**EXERCISE:**
Please give the listing again, word for word, with nothing left out.
*** AVAILABLE DATA Section Begins ***
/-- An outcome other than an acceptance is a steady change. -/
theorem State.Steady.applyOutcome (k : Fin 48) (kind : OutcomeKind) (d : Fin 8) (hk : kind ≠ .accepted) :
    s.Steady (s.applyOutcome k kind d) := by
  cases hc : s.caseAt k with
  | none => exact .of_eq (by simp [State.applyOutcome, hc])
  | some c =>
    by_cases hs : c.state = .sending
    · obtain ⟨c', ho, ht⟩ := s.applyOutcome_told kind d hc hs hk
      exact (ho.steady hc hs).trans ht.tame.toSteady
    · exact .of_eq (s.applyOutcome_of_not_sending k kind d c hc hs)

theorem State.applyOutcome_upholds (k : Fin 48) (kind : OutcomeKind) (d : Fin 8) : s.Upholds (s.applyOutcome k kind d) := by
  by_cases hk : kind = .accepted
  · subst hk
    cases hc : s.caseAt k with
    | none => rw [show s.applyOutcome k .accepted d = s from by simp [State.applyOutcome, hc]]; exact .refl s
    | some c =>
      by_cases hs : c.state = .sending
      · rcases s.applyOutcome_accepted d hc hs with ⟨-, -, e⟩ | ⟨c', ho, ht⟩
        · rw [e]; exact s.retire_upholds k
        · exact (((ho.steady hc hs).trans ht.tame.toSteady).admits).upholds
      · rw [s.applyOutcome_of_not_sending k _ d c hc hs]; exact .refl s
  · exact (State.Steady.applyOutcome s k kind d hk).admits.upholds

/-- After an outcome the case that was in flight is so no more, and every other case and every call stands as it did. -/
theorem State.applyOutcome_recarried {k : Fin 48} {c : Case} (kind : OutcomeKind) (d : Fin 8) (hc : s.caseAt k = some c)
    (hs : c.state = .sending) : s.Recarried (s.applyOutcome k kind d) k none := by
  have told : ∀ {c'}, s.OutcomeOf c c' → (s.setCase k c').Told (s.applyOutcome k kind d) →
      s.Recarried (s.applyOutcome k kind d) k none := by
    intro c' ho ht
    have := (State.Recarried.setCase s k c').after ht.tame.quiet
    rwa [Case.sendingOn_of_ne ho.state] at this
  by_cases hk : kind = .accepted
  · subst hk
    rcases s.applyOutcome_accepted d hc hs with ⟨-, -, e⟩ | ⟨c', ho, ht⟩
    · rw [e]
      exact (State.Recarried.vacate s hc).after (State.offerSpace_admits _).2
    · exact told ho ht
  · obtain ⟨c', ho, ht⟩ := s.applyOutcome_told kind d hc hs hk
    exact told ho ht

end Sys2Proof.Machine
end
*** AVAILABLE DATA Section Ends ***
**RESULT OF THE EXERCISE:**
/-- An outcome other than an acceptance is a steady change. -/
theorem State.Steady.applyOutcome (k : Fin 48) (kind : OutcomeKind) (d : Fin 8) (hk : kind ≠ .accepted) :
    s.Steady (s.applyOutcome k kind d) := by
  cases hc : s.caseAt k with
  | none => exact .of_eq (by simp [State.applyOutcome, hc])
  | some c =>
    by_cases hs : c.state = .sending
    · obtain ⟨c', ho, ht⟩ := s.applyOutcome_told kind d hc hs hk
      exact (ho.steady hc hs).trans ht.tame.toSteady
    · exact .of_eq (s.applyOutcome_of_not_sending k kind d c hc hs)

theorem State.applyOutcome_upholds (k : Fin 48) (kind : OutcomeKind) (d : Fin 8) : s.Upholds (s.applyOutcome k kind d) := by
  by_cases hk : kind = .accepted
  · subst hk
    cases hc : s.caseAt k with
    | none => rw [show s.applyOutcome k .accepted d = s from by simp [State.applyOutcome, hc]]; exact .refl s
    | some c =>
      by_cases hs : c.state = .sending
      · rcases s.applyOutcome_accepted d hc hs with ⟨-, -, e⟩ | ⟨c', ho, ht⟩
        · rw [e]; exact s.retire_upholds k
        · exact (((ho.steady hc hs).trans ht.tame.toSteady).admits).upholds
      · rw [s.applyOutcome_of_not_sending k _ d c hc hs]; exact .refl s
  · exact (State.Steady.applyOutcome s k kind d hk).admits.upholds

/-- After an outcome the case that was in flight is so no more, and every other case and every call stands as it did. -/
theorem State.applyOutcome_recarried {k : Fin 48} {c : Case} (kind : OutcomeKind) (d : Fin 8) (hc : s.caseAt k = some c)
    (hs : c.state = .sending) : s.Recarried (s.applyOutcome k kind d) k none := by
  have told : ∀ {c'}, s.OutcomeOf c c' → (s.setCase k c').Told (s.applyOutcome k kind d) →
      s.Recarried (s.applyOutcome k kind d) k none := by
    intro c' ho ht
    have := (State.Recarried.setCase s k c').after ht.tame.quiet
    rwa [Case.sendingOn_of_ne ho.state] at this
  by_cases hk : kind = .accepted
  · subst hk
    rcases s.applyOutcome_accepted d hc hs with ⟨-, -, e⟩ | ⟨c', ho, ht⟩
    · rw [e]
      exact (State.Recarried.vacate s hc).after (State.offerSpace_admits _).2
    · exact told ho ht
  · obtain ⟨c', ho, ht⟩ := s.applyOutcome_told kind d hc hs hk
    exact told ho ht

end Sys2Proof.Machine
end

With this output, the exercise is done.